As the rays of early evening sun lingered over the giant wooden mast that protruded through the pine forest, two cars passed through the gates of the German radio station and stopped outside the three-storey transmission building.

In the following minutes, seven SS officers posing as Polish partisans, would carry out a simple act that would leave one man dead on the station steps – and provide Adolf Hitler with the excuse to invade Poland, plunging the world into six dark years of conflict.

The events that took place in the fading light of August 31, 1939 around Gliwice radio station – some four miles inside Germany, on the border with Poland – have largely been overlooked by historians. Even relatives of the dead man have only spoken of the incident in hushed, private family gatherings, preferring not to ask questions of authorities on either side.

And on Tuesday, when German Chancellor Angela Merkel meets the prime ministers of Russia and Poland in Gdansk (formerly Danzig) to commemorate the day 70 years ago when Hitler's tanks rolled across Poland's borders, little thought will be given to the place where it started – or the man who died there.

However, on Monday, in the manicured grounds of the radio station on the edge of the industrial city of Gliwice, which is now within Poland's borders, there will be a low-key commemoration and, for the first time, German and Polish historians will gather to discuss what took place.

The radio station, still dominated by the 111-ft high transmitting mast, was reopened as a museum in 2005. This week, its director, Andrzej Jarczewski, said: "Many people will have never known what took place here to start the entire war. It is not a moment easily remembered for many reasons.

"There are some who remember but have wanted to forget because they believe it brings a stain to the reputation of Poland. But the truth is it is not a moment to forget but to remember and to learn about the real events that started it all."

The audacity of the raid and the brazen manner in which it was exploited by Hitler is still astounding. It was shortly before 8pm that SS-Sturmbannfuhrer Alfred Naujocks and his elite six-man team drove into the radio station. In one of the cars was Franciszek Honiok, a 43-year-old unmarried Catholic farmer. He had been arrested by the SS in the village of Polomia on August 30, and ruthlessly selected as the person who would provide the ''proof'' of Polish aggression against Germany.

The Nazis charged up the steps and through the station's front door. They met no resistance from the guards and quickly overpowered the three engineers on duty.

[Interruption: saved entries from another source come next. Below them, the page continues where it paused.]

-- ==== Sys2Proof/Laws/Exec.lean ====
section
/-! SUPPORT. What the shared operations, the meanings and the step can do, said once: later proofs cite these
and unfold nothing. -/

namespace Sys2Proof.Machine

/-! ### The shared endings -/

theorem finish_ok {s t : State} {x : Except FaultReason State} (h : x = .ok t) :
    finish s x = .next t.complete := by rw [h]; rfl

theorem finish_error {s : State} {e : FaultReason} {x : Except FaultReason State} (h : x = .error e) :
    finish s x = .next (s.takeFault e) := by rw [h]; rfl

/-- Everything `finish` can do. -/
theorem finish_cases {s t : State} {x : Except FaultReason State} (h : finish s x = .next t) :
    (∃ u, x = .ok u ∧ t = u.complete) ∨ ∃ e, x = .error e ∧ t = s.takeFault e := by
  cases x with
  | ok u => exact .inl ⟨u, rfl, by injection h with h; exact h.symm⟩
  | error e => exact .inr ⟨e, rfl, by injection h with h; exact h.symm⟩

theorem finish_next (s : State) (x : Except FaultReason State) : ∃ t, finish s x = .next t := by
  cases x with
  | ok u => exact ⟨_, rfl⟩
  | error e => exact ⟨_, rfl⟩

theorem sameCells_of_mem {s t : State} (h : t.mem = s.mem) : SameCells s t := fun a => by rw [h]

/-- What `writeBack` does, in the words of the statements. -/
theorem writeBack_spec (s : State) (rd : Reg) (v : Int) :
    ∃ t, writeBack s rd v = .next t ∧ WritesRegister rd v s t := by
  refine ⟨_, rfl, fun h => ?_, ?_, fun r hr => ?_, sameCells_of_mem (by simp), ?_, ?_⟩
  · simp [reg_setReg, h]
  · simp
  · have hr : r ≠ rd := by simpa using hr
    simp [reg_setReg, hr]
  · simp [SameProgram]
  · simp [CompletesQuietly]

/-- What fault entry does, in the words of the statements. -/
theorem takeFault_spec (s : State) (e : FaultReason) : TakesFault e s (s.takeFault e) :=
  ⟨rfl, rfl, rfl, fun r _ => by simp, sameCells_of_mem rfl, rfl, rfl, rfl⟩

/-! ### The meanings -/

/-- Everything an instruction can do: write its destination register; for `mult` alone write `$LO` and `$HI`; for `sw`
alone write the cell at its address; for `syscall` alone emit an output event or halt; or take a
fault. -/
theorem exec_cases {i : Instr} {s t : State} (h : exec i s = .next t) :
    (∃ r v, destinations (.instr i) = [r] ∧ t = (s.setReg r v).complete) ∨
    (∃ a b v w, i = .mult a b ∧ t = ((s.setReg .lo v).setReg .hi w).complete) ∨
    (∃ src offset base m, i = .sw src offset base ∧
      memWrite s.mem (effectiveAddress s offset base) (storeValue s src) = .ok m ∧
      t = ({ s with mem := m } : State).complete) ∨
    (i = .syscall ∧ ∃ e, (∀ reason, e ≠ .fault reason) ∧ t = (s.emit e).complete) ∨
    (i = .syscall ∧ s.reg .v0 = 10 ∧ t = s.halt) ∨
    ∃ reason, t = s.takeFault reason := by
  have wb : ∀ {r v}, destinations (.instr i) = [r] → writeBack s r v = .next t →
      ∃ r v, destinations (.instr i) = [r] ∧ t = (s.setReg r v).complete := by
    intro r v hd h
    injection h with h
    exact ⟨r, v, hd, h.symm⟩
  cases i with
  | add rd rs rt => exact .inl (wb rfl h)
  | sub rd rs rt => exact .inl (wb rfl h)
  | and rd rs rt => exact .inl (wb rfl h)
  | or rd rs rt => exact .inl (wb rfl h)
  | slt rd rs rt => exact .inl (wb rfl h)
  | addi rt rs imm => exact .inl (wb rfl h)
  | slti rt rs imm => exact .inl (wb rfl h)
  | lui rt imm => exact .inl (wb rfl h)
  | mult rs rt =>
    injection h with h
    exact .inr (.inl ⟨rs, rt, _, _, rfl, h.symm⟩)
  | sll rd rt shamt =>
    rcases finish_cases h with ⟨u, hu, rfl⟩ | ⟨e, -, rfl⟩
    · left
      simp only [shiftAmount] at hu
      split at hu
      · simp [bind, Except.bind] at hu
      · injection hu with hu
        exact ⟨_, _, rfl, by rw [← hu]⟩
    · exact .inr (.inr (.inr (.inr (.inr ⟨e, rfl⟩))))
  | lw rt offset base =>
    rcases finish_cases h with ⟨u, hu, rfl⟩ | ⟨e, -, rfl⟩
    · left
      cases hr : memRead s.mem (effectiveAddress s offset base) with
      | error e => simp [hr, bind, Except.bind] at hu
      | ok v =>
        rw [hr] at hu
        injection hu with hu
        exact ⟨_, _, rfl, by rw [← hu]⟩
    · exact .inr (.inr (.inr (.inr (.inr ⟨e, rfl⟩))))
  | sw src offset base =>
    rcases finish_cases h with ⟨u, hu, rfl⟩ | ⟨e, -, rfl⟩
    · right; right; left
      cases hr : memWrite s.mem (effectiveAddress s offset base) (storeValue s src) with
      | error e => simp [hr, bind, Except.bind] at hu
      | ok m =>
        rw [hr] at hu
        injection hu with hu
        exact ⟨src, offset, base, m, rfl, hr, by rw [← hu]⟩
    · exact .inr (.inr (.inr (.inr (.inr ⟨e, rfl⟩))))
  | syscall =>
    simp only [exec, execSyscall] at h
    split at h
    · injection h with h
      exact .inr (.inr (.inr (.inl ⟨rfl, _, fun _ => by simp, h.symm⟩)))
    · split at h
      · rcases finish_cases h with ⟨u, hu, rfl⟩ | ⟨e, -, rfl⟩
        · cases hr : scanString s.mem (Config.memSize + 1) (s.reg .a0) with
          | error e => simp [hr, bind, Except.bind] at hu
          | ok cs =>
            rw [hr] at hu
            injection hu with hu
            exact .inr (.inr (.inr (.inl ⟨rfl, .outStr cs, fun _ => by simp, by rw [← hu]⟩)))
        · exact .inr (.inr (.inr (.inr (.inr ⟨e, rfl⟩))))
      · split at h
        · rename_i h10
          injection h with h
          exact .inr (.inr (.inr (.inr (.inl ⟨rfl, h10, h.symm⟩))))
        · injection h with h
          exact .inr (.inr (.inr (.inr (.inr ⟨_, h.symm⟩))))

/-! ### The step -/

/-- Everything a step with a successor can be: enabled, and the execution of the decoded Instruction. -/
theorem step_cases {s t : State} (h : step s = .next t) :
    s.status = .running ∧ ∃ ins, s.prog[s.pc]? = some ins ∧ execKind (decode ins) s = .next t := by
  simp only [step, fetch] at h
  split at h
  · simp at h
  · rename_i ins hf
    split at hf
    · simp at hf
    · simp at hf
    · rename_i hs
      split at hf
      · rename_i ins' hp
        injection hf with hf
        subst hf
        exact ⟨hs, _, hp, h⟩
      · simp at hf

/-- The step when it is enabled. -/
theorem step_of_enabled {s : State} {ins : Instruction} (hs : s.status = .running)
    (hp : s.prog[s.pc]? = some ins) : step s = execKind (decode ins) s := by
  simp [step, fetch, hs, hp]

/-- Everything an executed kind can do: an instruction's effect, or fault entry. -/
theorem execKind_cases {k : Kind} {s t : State} (h : execKind k s = .next t) :
    (∃ i, k = .instr i ∧ exec i s = .next t) ∨
    ((∀ i, k ≠ .instr i) ∧ ∃ reason, t = s.takeFault reason) := by
  cases k with
  | instr i => exact .inl ⟨i, rfl, h⟩
  | unknown m => injection h with h; exact .inr ⟨fun _ => by simp, _, h.symm⟩
  | malformed m ops => injection h with h; exact .inr ⟨fun _ => by simp, _, h.symm⟩

end Sys2Proof.Machine
end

In the hectic moments that followed, Naujocks fired several shots into the air and ordered the terrified staff to do as they were told.

One of the SS men, Karl Hornack, was a Polish speaker. He grabbed the main microphone and shouted: "Uwage! Tu Gliwice. Rozglosnia znajduje sie w rekach Polskich.''(Attention! This is Gliwice. The broadcasting station is in Polish hands.)...

... Details of the Gliwice raid first emerged during the Nuremberg trials, but it was not until 1958 that the full facts were revealed after the British writer Comer Clarke tracked down former SS-Sturmbannfuhrer Alfred Naujocks in Hamburg. Confronted by Clarke, Naujocks admitted: "Yes, I started it all. I don't think anyone will bother about me now." In the resulting article, he was identified as "The Man Who Started The Last War".

Naujocks, who died in 1960 and who never faced a war-crimes tribunal, disclosed how he had been summoned to the Berlin office of Reinhard Heydrich, the feared head of the German secret police.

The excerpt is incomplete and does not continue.